Дверь скрипнула, вошла служанка с водой для цветов. Оба резко обернулись, отпрянули друг от друга. Девушка вздрогнула, и вода из кувшина слегка залила ковер.
Сольвег выдернула свою руку из пальцев Эберта, будто и не было ничего. Подошла к служанке, наотмашь ударила ее по щеке. Девушка вскрикнула и уронила кувшин.
Хлопнула дверь и только мелькнул зеленый подол платья его невесты.
– Я что-то пропустил? – голова Микаэля выглянула из приоткрытой двери. – Почему твоя благоверная вылетела отсюда, как оса из гнезда?

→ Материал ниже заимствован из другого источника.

/-- A filter whose input has this level now: taken as found in the first period after a reset (R58); later a candidate
that has lasted stays, a younger one is dropped by the accepted level, and the opposite level begins one (R56). -/
def filterLevel (f : Filter) (firstPeriod level : Bool) (time : Nat) : Filter :=
  if firstPeriod then { raw := level, accepted := level, cand := none }
  else { raw := level, accepted := f.accepted,
         cand := if f.cand = some 0 then some 0 else if level = f.accepted then none else some (f.cand.getD time) }

/-- A filter that has accepted its candidate (R56); a raw level that has returned begins the next. -/
def filterAccepted (f : Filter) (time : Nat) : Filter :=
  { raw := f.raw, accepted := !f.accepted, cand := if f.raw = f.accepted then some time else none }

/-! ### One REFCLK period (R52, R60, R61, R77) -/

/-- A filter after one REFCLK period (R52). -/
def filterAged (f : Filter) : Filter := { f with cand := f.cand.map (· - 1) }

/-- A sync line after one REFCLK period (R52). -/
def lineAged (x : SyncLine) : SyncLine := { x with filter := filterAged x.filter, hold := x.hold.map (· - 1) }

/-- The bit timer runs: in a phase of a query until its last bit has ended, within a byte of an answer, and while a gap or a
RECOVER wait counts. -/
def BitTimerRuns (l : Link) : Prop :=
  ((l.state = .break ∨ l.state = .delimit ∨ l.state = .send) ∧ l.bitEnd = false) ∨
  (l.state = .receive ∧ (l.inByte = true ∨ ∃ k, l.wait = some (k + 1))) ∨
  (l.state = .recover ∧ ∃ k, l.wait = some (k + 1))

/-- The next sample interval has begun: the fraction is added, and at 16 sixteenths the interval is one period longer (R60). -/
def intervalBegun (l : Link) : Link :=
  if l.acc + l.copy.divFrac < 16 then { l with acc := l.acc + l.copy.divFrac, left := l.copy.divInt }
  else { l with acc := l.acc + l.copy.divFrac - 16, left := l.copy.divInt + 1 }

/-- What the end of a sample interval makes of a link (R60, R61, R67, R70, R71): a bit is sampled eight times, samples 3 to 5
vote at sample 5; a bit being sent is compared with its readback, and after its last sample the next bit begins or the phase
has ended; a bit received joins its byte, and the last stop bit completes the byte and begins the gap count. -/
def IntervalEnds (l m : Link) : Prop :=
  let votes := if 2 ≤ l.sample ∧ l.sample ≤ 4 then l.votes ++ [l.high] else l.votes
  let value := decide (2 ≤ votes.count true)
  let sampled := intervalBegun { l with sample := l.sample + 1, votes := votes }
  ((l.state = .break ∨ l.state = .delimit ∨ l.state = .send) →
    (l.sample ≠ 7 → m = { sampled with mismatch := l.mismatch || (l.sample == 4 && l.bits.head? != some value) }) ∧
    (l.sample = 7 → l.mismatch = true ∨ l.bits.length ≤ 1 → m = { l with bitEnd := true }) ∧
    (l.sample = 7 → l.mismatch = false → 1 < l.bits.length →
      m = intervalBegun { l with bits := l.bits.tail, sample := 0, votes := [] })) ∧
  (l.state = .receive → l.inByte = true →
    (l.sample = 7 → m = intervalBegun { l with sample := 0, votes := [] }) ∧
    (l.sample ≠ 7 → l.sample ≠ 4 → m = sampled) ∧
    (l.sample = 4 → l.rxBits.length ≠ 8 + l.copy.stopBits → m = { sampled with rxBits := l.rxBits ++ [value] }) ∧
    (l.sample = 4 → l.rxBits.length = 8 + l.copy.stopBits →
      m = { sampled with
        inByte := false, rxBits := [], done := some (l.rxBits ++ [value]), wait := some (3 + 8 * l.copy.gapLimit) })) ∧
  (l.state = .recover ∨ (l.state = .receive ∧ l.inByte = false) → m = intervalBegun { l with wait := l.wait.map (· - 1) })
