-- ==== Sys2Proof/Certificates/Slice0/Obligations.lean ====
section
/-! DEFINITION. The statements for the provers. -/

open Sys2Proof Sys2Proof.Machine

/-! ### The step -/

/-- A step takes the command at the front of the queue and executes it on the queue's rest. -/
def Obligations.StepTakesFrontCommand : Prop :=
  ∀ (s : State) (c : Instr) (rest : List Instr), s.pending = c :: rest → step s = exec c { s with pending := rest }

/-- On an empty queue a step takes one of the events that are due, and one REFCLK period when none is; the events are the
part's own, never a command of the host, of a pin or of the link, and each of them is due when its own condition holds: a
timer that has expired, a step handed to its block, an accepted edge, a level or a run that has lasted, a phase of a link or
a channel that has ended, a posting whose write has been taken, a message or a change of the part state that may be made
(the model's choice, log entries 2, 3, 8 and 23). -/
def Obligations.EmptyQueueTakesDueEventOrPeriod : Prop :=
  (∀ s : State, s.pending = [] →
    (dueEvents s = [] → step s = .next (refclk s)) ∧
    (dueEvents s ≠ [] → ∃ e ∈ dueEvents s, step s = exec e s ∨ step s = exec e { s with choices := s.choices + 1 })) ∧
  (∀ s : State, ∀ e ∈ dueEvents s, ¬FromOutside e) ∧
  (∀ s : State,
    (.msTick ∈ dueEvents s ↔ s.time.tickDue = true) ∧
    (s.ctl.state = .active → s.sweep.timer = some 0 → .sweepTimerExpiry ∈ dueEvents s) ∧
    (s.notice.writer = .holdoff → s.notice.timer = some 0 → .holdoffEnd ∈ dueEvents s) ∧
    (s.notice.writer = .sending → s.notice.offered = false → s.engine.inRoom .noticeBlock = false →
      s.notice.awaitHeld = [] → s.ctl.state ≠ .config → .messageOffer ∈ dueEvents s) ∧
    (∀ e ∈ s.engine.queue, ∀ r, e.sent = some r → s.sentRead r.tag = some e → r.timer = 0 →
      .completionTimeout r.tag ∈ dueEvents s) ∧
    (s.ctl.state = .quiescing → (∀ n, (s.ctx n).state = .idle) → s.engine.queue = [] → s.engine.room = [] →
      (∀ n, s.engine.held.get n = none) → s.notice.writer ≠ .sending → .quiesceComplete ∈ dueEvents s) ∧
    (s.ctl.state = .faulted → s.ctl.leaving = true → writerClear s = true → .faultedToConfig ∈ dueEvents s) ∧
    (∀ l, ((s.line l).riseDue = true → .syncRise l ∈ dueEvents s) ∧ ((s.line l).fallDue = true → .syncFall l ∈ dueEvents s) ∧
      ((s.line l).drive = .hold → (s.line l).hold = some 0 → .syncHoldEnd l ∈ dueEvents s) ∧
      ((s.line l).filter.cand = some 0 → .filterAcceptance (.sync l) ∈ dueEvents s)) ∧
    ∀ u, ((s.unit u).inbox ≠ [] → .measuredEdge u ∈ dueEvents s) ∧
      ((s.unit u).window = some 0 → .windowExpiry u ∈ dueEvents s) ∧
      ((s.unit u).state = .running → (s.unit u).gate = some 0 → .gateEnd u ∈ dueEvents s)) ∧
  ∀ (s : State) (n : StationId),
    let c := s.ctx n
    let l := (s.st n).link
    let w := (s.st n).power
    let taken := c.state = .posting ∧ c.backlog = none ∧ s.engine.inRoom (.outcome n) = false
    (∀ st i, s.handedStep n = some st → st.op.command n = some i → i ∈ dueEvents s) ∧
    (∀ st len, Flying s n st (.pause len) → c.deadline = some 0 → .pauseExpiry n ∈ dueEvents s) ∧
    (∀ st fresh, Flying s n st (.awaitAttention fresh) → c.deadline = some 0 → .noAttention n ∈ dueEvents s) ∧
    (∀ st slot, Flying s n st (.collect slot) → c.deadline = some 0 → .collectTimeout n ∈ dueEvents s) ∧
    (c.state = .waitingUnit → c.deadline = some 0 → .noUnit n ∈ dueEvents s) ∧
    (c.state = .atBarrier → c.deadline = some 0 → .barrierTimeout n ∈ dueEvents s) ∧
    (taken → c.posting = .skipped ∨ c.posting = .mismatch ∨ (∃ code flag disp, c.posting = .ordinary code flag disp) →
      .retirement n ∈ dueEvents s) ∧
    (∀ code disp, c.state = .posting → c.posting = .reported code disp → s.engine.inRoom (.partHalf n) = false →
      .retirement n ∈ dueEvents s) ∧
    (∀ last, taken → c.posting = .discard last → c.taken ≠ c.retired → .discarded n ∈ dueEvents s) ∧
    (l.waiting = true → l.state = .idle → l.high = true → l.recog = none → .breakBegin n ∈ dueEvents s) ∧
    (l.bitEnd = true →
      (l.mismatch = false → l.state = .break → .breakEnd n ∈ dueEvents s) ∧
      (l.mismatch = false → l.state = .delimit → .delimiterEnd n ∈ dueEvents s) ∧
      (l.mismatch = false → l.state = .send → .querySent n ∈ dueEvents s) ∧
      (l.mismatch = true → l.state = .break ∨ l.state = .delimit ∨ l.state = .send → .bitError n ∈ dueEvents s)) ∧
    (l.state = .awaitAnswer → l.startDue = true → .answerStart n ∈ dueEvents s) ∧
    (l.state = .awaitAnswer → c.deadline = some 0 → .noAnswer n ∈ dueEvents s) ∧
    (l.state = .receive → l.done ≠ none → .answerByte n ∈ dueEvents s) ∧
    (l.state = .receive → l.inByte = false → l.done = none → l.wait = some 0 → .gapTimeout n ∈ dueEvents s) ∧
    (l.recog.isSome = true → .attentionRecognition n ∈ dueEvents s) ∧
    (l.state = .recover → l.wait = some 0 → .recoverEnd n ∈ dueEvents s) ∧
    (l.mon.high = false → 625000 ≤ l.mon.age → l.state ≠ .lineFault → .lineFaultEntry n ∈ dueEvents s) ∧
    (l.mon.high = true → 25000 ≤ l.mon.age → l.state = .lineFault → .lineFaultEnd n ∈ dueEvents s) ∧
    (∀ ch, (s.chan n ch).timer = some 0 →
      ((s.chan n ch).state = .delay → .delayEnd n ch ∈ dueEvents s) ∧
      ((s.chan n ch).state = .asserted → .pressWidthEnd n ch ∈ dueEvents s) ∧
      ((s.chan n ch).state = .tapOn → .tapOnEnd n ch ∈ dueEvents s) ∧
      ((s.chan n ch).state = .tapOff → .periodBoundary n ch ∈ dueEvents s)) ∧
    (w.run = 20 → if w.evaluated then .seatChange n ∈ dueEvents s else .firstEvaluation n ∈ dueEvents s) ∧
    (w.supply = .ramping → (w.goodRise = true → .supplyGoodRise n ∈ dueEvents s) ∧
      (c.deadline = some 0 → .noSupplyGood n ∈ dueEvents s)) ∧
    (w.supply = .ramping ∨ w.supply = .on → w.tripRise = true → .tripAccepted n ∈ dueEvents s) ∧
    (w.supply = .on → w.loss = some 0 → .lossOfSupplyGood n ∈ dueEvents s) ∧
    ∀ p, ((s.st n).filter p).cand = some 0 → .filterAcceptance (.station n p) ∈ dueEvents s
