-- ==== Sys2Proof/Laws/Frame.lean ====
section
/-! SUPPORT. What the shared operations leave alone. `State.fixed` gathers the fields only the clock, Part Control, the sweep,
the link and the sender change; every operation of the stations and the shared blocks keeps it. -/

namespace Sys2Proof.Laws

open Sys2Proof.Machine

set_option linter.unusedTactic false
set_option linter.unreachableTactic false
set_option linter.unnecessarySeqFocus false

/-- A fold of steps that keep a view of the state keeps it. -/
theorem foldl_keeps {α β : Type} {f : State → α → State} (g : State → β) (h : ∀ s a, g (f s a) = g s) (l : List α)
    (s : State) : g (l.foldl f s) = g s := by
  induction l generalizing s with
  | nil => rfl
  | cons a l ih => rw [List.foldl_cons, ih, h]

/-- The fields that only the clock, Part Control, the sweep, the link and the sender change. -/
def fixed (s : State) : TimeBase × Control × Sweep × List Sent × Nat × List Instr :=
  (s.time, s.ctl, s.sweep, s.sentLog, s.choices, s.pending)

theorem time_of_fixed {s t : State} (h : fixed t = fixed s) : t.time = s.time := congrArg Prod.fst h
theorem ctl_of_fixed {s t : State} (h : fixed t = fixed s) : t.ctl = s.ctl := congrArg (fun p => p.2.1) h
theorem sweep_of_fixed {s t : State} (h : fixed t = fixed s) : t.sweep = s.sweep := congrArg (fun p => p.2.2.1) h
theorem sentLog_of_fixed {s t : State} (h : fixed t = fixed s) : t.sentLog = s.sentLog := congrArg (fun p => p.2.2.2.1) h
theorem choices_of_fixed {s t : State} (h : fixed t = fixed s) : t.choices = s.choices := congrArg (fun p => p.2.2.2.2.1) h
theorem pending_of_fixed {s t : State} (h : fixed t = fixed s) : t.pending = s.pending := congrArg (fun p => p.2.2.2.2.2) h

/-- Equal fixed fields from equal fields. -/
theorem fixed_of_eq {s t : State} (h1 : t.time = s.time) (h2 : t.ctl = s.ctl) (h3 : t.sweep = s.sweep)
    (h4 : t.sentLog = s.sentLog) (h5 : t.choices = s.choices) (h6 : t.pending = s.pending) : fixed t = fixed s := by
  simp only [fixed, h1, h2, h3, h4, h5, h6]

@[simp] theorem setSt_fixed (s : State) (n : StationId) (x : Station) : fixed (s.setSt n x) = fixed s := rfl
@[simp] theorem setUnit_fixed (s : State) (u : UnitId) (x : MeasUnit) : fixed (s.setUnit u x) = fixed s := rfl
@[simp] theorem setCohort_fixed (s : State) (k : CohortId) (x : Cohort) : fixed (s.setCohort k x) = fixed s := rfl
@[simp] theorem setLine_fixed (s : State) (l : Line) (x : SyncLine) : fixed (s.setLine l x) = fixed s := by cases l <;> rfl
@[simp] theorem units_fixed (s : State) (x : Vector MeasUnit 6) : fixed { s with units := x } = fixed s := rfl
@[simp] theorem waitList_fixed (s : State) (x : List WaitEntry) : fixed { s with waitList := x } = fixed s := rfl
@[simp] theorem engine_fixed (s : State) (x : Engine) : fixed { s with engine := x } = fixed s := rfl
@[simp] theorem notice_fixed (s : State) (x : Notice) : fixed { s with notice := x } = fixed s := rfl
@[simp] theorem engineNotice_fixed (s : State) (x : Engine) (y : Notice) :
    fixed { s with engine := x, notice := y } = fixed s := rfl
@[simp] theorem unitsWait_fixed (s : State) (x : Vector MeasUnit 6) (y : List WaitEntry) :
    fixed { s with units := x, waitList := y } = fixed s := rfl

@[simp] theorem take_time (r : Request) (s : State) : (take r s).time = s.time := by
  unfold take; simp
@[simp] theorem take_ctl (r : Request) (s : State) : (take r s).ctl = s.ctl := by
  unfold take; simp
@[simp] theorem take_sweep (r : Request) (s : State) : (take r s).sweep = s.sweep := by
  unfold take; simp
@[simp] theorem take_stations (r : Request) (s : State) : (take r s).stations = s.stations := by
  unfold take; simp
@[simp] theorem take_units (r : Request) (s : State) : (take r s).units = s.units := by
  unfold take; simp
@[simp] theorem take_waitList (r : Request) (s : State) : (take r s).waitList = s.waitList := by
  unfold take; simp
@[simp] theorem take_cohorts (r : Request) (s : State) : (take r s).cohorts = s.cohorts := by
  unfold take; simp
@[simp] theorem take_lineA (r : Request) (s : State) : (take r s).lineA = s.lineA := by
  unfold take; simp
@[simp] theorem take_lineB (r : Request) (s : State) : (take r s).lineB = s.lineB := by
  unfold take; simp
@[simp] theorem take_sentLog (r : Request) (s : State) : (take r s).sentLog = s.sentLog := by
  unfold take; simp
@[simp] theorem take_choices (r : Request) (s : State) : (take r s).choices = s.choices := by
  unfold take; simp
@[simp] theorem take_pending (r : Request) (s : State) : (take r s).pending = s.pending := by
  unfold take; simp
@[simp] theorem take_fixed (r : Request) (s : State) : fixed (take r s) = fixed s := by
  apply fixed_of_eq <;> simp

@[simp] theorem offer_time (r : Request) (s : State) : (offer r s).time = s.time := by
  unfold offer; dsimp only; (repeat' split) <;> simp
@[simp] theorem offer_ctl (r : Request) (s : State) : (offer r s).ctl = s.ctl := by
  unfold offer; dsimp only; (repeat' split) <;> simp
@[simp] theorem offer_sweep (r : Request) (s : State) : (offer r s).sweep = s.sweep := by
  unfold offer; dsimp only; (repeat' split) <;> simp
@[simp] theorem offer_stations (r : Request) (s : State) : (offer r s).stations = s.stations := by
  unfold offer; dsimp only; (repeat' split) <;> simp
@[simp] theorem offer_units (r : Request) (s : State) : (offer r s).units = s.units := by
  unfold offer; dsimp only; (repeat' split) <;> simp
@[simp] theorem offer_waitList (r : Request) (s : State) : (offer r s).waitList = s.waitList := by
  unfold offer; dsimp only; (repeat' split) <;> simp
@[simp] theorem offer_cohorts (r : Request) (s : State) : (offer r s).cohorts = s.cohorts := by
  unfold offer; dsimp only; (repeat' split) <;> simp
@[simp] theorem offer_lineA (r : Request) (s : State) : (offer r s).lineA = s.lineA := by
  unfold offer; dsimp only; (repeat' split) <;> simp
@[simp] theorem offer_lineB (r : Request) (s : State) : (offer r s).lineB = s.lineB := by
  unfold offer; dsimp only; (repeat' split) <;> simp
@[simp] theorem offer_sentLog (r : Request) (s : State) : (offer r s).sentLog = s.sentLog := by
  unfold offer; dsimp only; (repeat' split) <;> simp
@[simp] theorem offer_choices (r : Request) (s : State) : (offer r s).choices = s.choices := by
  unfold offer; dsimp only; (repeat' split) <;> simp
@[simp] theorem offer_pending (r : Request) (s : State) : (offer r s).pending = s.pending := by
  unfold offer; dsimp only; (repeat' split) <;> simp
@[simp] theorem offer_fixed (r : Request) (s : State) : fixed (offer r s) = fixed s := by
  apply fixed_of_eq <;> simp

@[simp] theorem refill_time (s : State) : (refill s).time = s.time := by
  unfold refill; dsimp only; (repeat' split) <;> simp
@[simp] theorem refill_ctl (s : State) : (refill s).ctl = s.ctl := by
  unfold refill; dsimp only; (repeat' split) <;> simp
@[simp] theorem refill_sweep (s : State) : (refill s).sweep = s.sweep := by
  unfold refill; dsimp only; (repeat' split) <;> simp
@[simp] theorem refill_stations (s : State) : (refill s).stations = s.stations := by
  unfold refill; dsimp only; (repeat' split) <;> simp
@[simp] theorem refill_units (s : State) : (refill s).units = s.units := by
  unfold refill; dsimp only; (repeat' split) <;> simp
@[simp] theorem refill_waitList (s : State) : (refill s).waitList = s.waitList := by
  unfold refill; dsimp only; (repeat' split) <;> simp
@[simp] theorem refill_cohorts (s : State) : (refill s).cohorts = s.cohorts := by
  unfold refill; dsimp only; (repeat' split) <;> simp
@[simp] theorem refill_lineA (s : State) : (refill s).lineA = s.lineA := by
  unfold refill; dsimp only; (repeat' split) <;> simp
@[simp] theorem refill_lineB (s : State) : (refill s).lineB = s.lineB := by
  unfold refill; dsimp only; (repeat' split) <;> simp
@[simp] theorem refill_sentLog (s : State) : (refill s).sentLog = s.sentLog := by
  unfold refill; dsimp only; (repeat' split) <;> simp
@[simp] theorem refill_choices (s : State) : (refill s).choices = s.choices := by
  unfold refill; dsimp only; (repeat' split) <;> simp
@[simp] theorem refill_pending (s : State) : (refill s).pending = s.pending := by
  unfold refill; dsimp only; (repeat' split) <;> simp
@[simp] theorem refill_fixed (s : State) : fixed (refill s) = fixed s := by
  apply fixed_of_eq <;> simp

@[simp] theorem refillAll_time (s : State) : (refillAll s).time = s.time := by
  unfold refillAll; exact foldl_keeps (fun s : State => s.time) (by intros; simp) _ _
@[simp] theorem refillAll_ctl (s : State) : (refillAll s).ctl = s.ctl := by
  unfold refillAll; exact foldl_keeps (fun s : State => s.ctl) (by intros; simp) _ _
@[simp] theorem refillAll_sweep (s : State) : (refillAll s).sweep = s.sweep := by
  unfold refillAll; exact foldl_keeps (fun s : State => s.sweep) (by intros; simp) _ _
@[simp] theorem refillAll_stations (s : State) : (refillAll s).stations = s.stations := by
  unfold refillAll; exact foldl_keeps (fun s : State => s.stations) (by intros; simp) _ _
@[simp] theorem refillAll_units (s : State) : (refillAll s).units = s.units := by
  unfold refillAll; exact foldl_keeps (fun s : State => s.units) (by intros; simp) _ _
@[simp] theorem refillAll_waitList (s : State) : (refillAll s).waitList = s.waitList := by
  unfold refillAll; exact foldl_keeps (fun s : State => s.waitList) (by intros; simp) _ _
@[simp] theorem refillAll_cohorts (s : State) : (refillAll s).cohorts = s.cohorts := by
  unfold refillAll; exact foldl_keeps (fun s : State => s.cohorts) (by intros; simp) _ _
@[simp] theorem refillAll_lineA (s : State) : (refillAll s).lineA = s.lineA := by
  unfold refillAll; exact foldl_keeps (fun s : State => s.lineA) (by intros; simp) _ _
@[simp] theorem refillAll_lineB (s : State) : (refillAll s).lineB = s.lineB := by
  unfold refillAll; exact foldl_keeps (fun s : State => s.lineB) (by intros; simp) _ _
@[simp] theorem refillAll_sentLog (s : State) : (refillAll s).sentLog = s.sentLog := by
  unfold refillAll; exact foldl_keeps (fun s : State => s.sentLog) (by intros; simp) _ _
@[simp] theorem refillAll_choices (s : State) : (refillAll s).choices = s.choices := by
  unfold refillAll; exact foldl_keeps (fun s : State => s.choices) (by intros; simp) _ _
@[simp] theorem refillAll_pending (s : State) : (refillAll s).pending = s.pending := by
  unfold refillAll; exact foldl_keeps (fun s : State => s.pending) (by intros; simp) _ _
@[simp] theorem refillAll_fixed (s : State) : fixed (refillAll s) = fixed s := by
  apply fixed_of_eq <;> simp

@[simp] theorem queuePartHalf_time (n : StationId) (s : State) : (queuePartHalf n s).time = s.time := by
  unfold queuePartHalf; dsimp only; (repeat' split) <;> simp
@[simp] theorem queuePartHalf_ctl (n : StationId) (s : State) : (queuePartHalf n s).ctl = s.ctl := by
  unfold queuePartHalf; dsimp only; (repeat' split) <;> simp
@[simp] theorem queuePartHalf_sweep (n : StationId) (s : State) : (queuePartHalf n s).sweep = s.sweep := by
  unfold queuePartHalf; dsimp only; (repeat' split) <;> simp
@[simp] theorem queuePartHalf_stations (n : StationId) (s : State) : (queuePartHalf n s).stations = s.stations := by
  unfold queuePartHalf; dsimp only; (repeat' split) <;> simp
@[simp] theorem queuePartHalf_units (n : StationId) (s : State) : (queuePartHalf n s).units = s.units := by
  unfold queuePartHalf; dsimp only; (repeat' split) <;> simp
@[simp] theorem queuePartHalf_waitList (n : StationId) (s : State) : (queuePartHalf n s).waitList = s.waitList := by
  unfold queuePartHalf; dsimp only; (repeat' split) <;> simp
@[simp] theorem queuePartHalf_cohorts (n : StationId) (s : State) : (queuePartHalf n s).cohorts = s.cohorts := by
  unfold queuePartHalf; dsimp only; (repeat' split) <;> simp
@[simp] theorem queuePartHalf_lineA (n : StationId) (s : State) : (queuePartHalf n s).lineA = s.lineA := by
  unfold queuePartHalf; dsimp only; (repeat' split) <;> simp
@[simp] theorem queuePartHalf_lineB (n : StationId) (s : State) : (queuePartHalf n s).lineB = s.lineB := by
  unfold queuePartHalf; dsimp only; (repeat' split) <;> simp
@[simp] theorem queuePartHalf_sentLog (n : StationId) (s : State) : (queuePartHalf n s).sentLog = s.sentLog := by
  unfold queuePartHalf; dsimp only; (repeat' split) <;> simp
@[simp] theorem queuePartHalf_choices (n : StationId) (s : State) : (queuePartHalf n s).choices = s.choices := by
  unfold queuePartHalf; dsimp only; (repeat' split) <;> simp
@[simp] theorem queuePartHalf_pending (n : StationId) (s : State) : (queuePartHalf n s).pending = s.pending := by
  unfold queuePartHalf; dsimp only; (repeat' split) <;> simp
@[simp] theorem queuePartHalf_fixed (n : StationId) (s : State) : fixed (queuePartHalf n s) = fixed s := by
  apply fixed_of_eq <;> simp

В общем-то, она и есть оса, но все равно интересно.
– Служанка разлила воду, – ответил Эберт. – Сольвег на платье тоже попало.
Другу знать истинную причину совсем ни к чему. Девушка закрывала покрасневшую щеку ладонью и хныкала.
– И она ударила это невинное дитя! – Микаэль возмутился. Он широким шагом пересек комнату и крепко обнял пострадавшую. Та даже плакать перестала.
– Господин Ниле, что вы, позвольте, – лепетала она, пока Микаэля все охватывал гнев праведный.
– Это переходит все границы, мой дорогой, – разглагольствовал он, и рыцарь с тоской понял, что тот еще долго не будет молчать. – Когда страдают вот такие прекрасные невинные создания, то небеса плачут и все ангелы на них тоже!
– Прям все?
– Все! – отрезал Микаэль, не заметив издевки и продолжая прижимать служанку к своему плечу.
– Микаэль?
– Что?
– Девушку-то отпусти. А ты ступай и не держи обиды на свою госпожу. Ты тут совершенно не при чем.
Южанин нехотя убрал руки, сунул служанке монетку, потрепал ее по щеке.
– Душа у меня болит за невинных, ты же знаешь.
– Особенно, когда в невинных ходит хорошенькая девчонка, конечно же знаю.
– Ты беспросветный циник и в тебе отсутствует даже капля романтики, – Микаэль развел руками и развалился в кресле. – К слову, чем ты так разозлил Сольвег, что она чуть не убила меня этой дверью?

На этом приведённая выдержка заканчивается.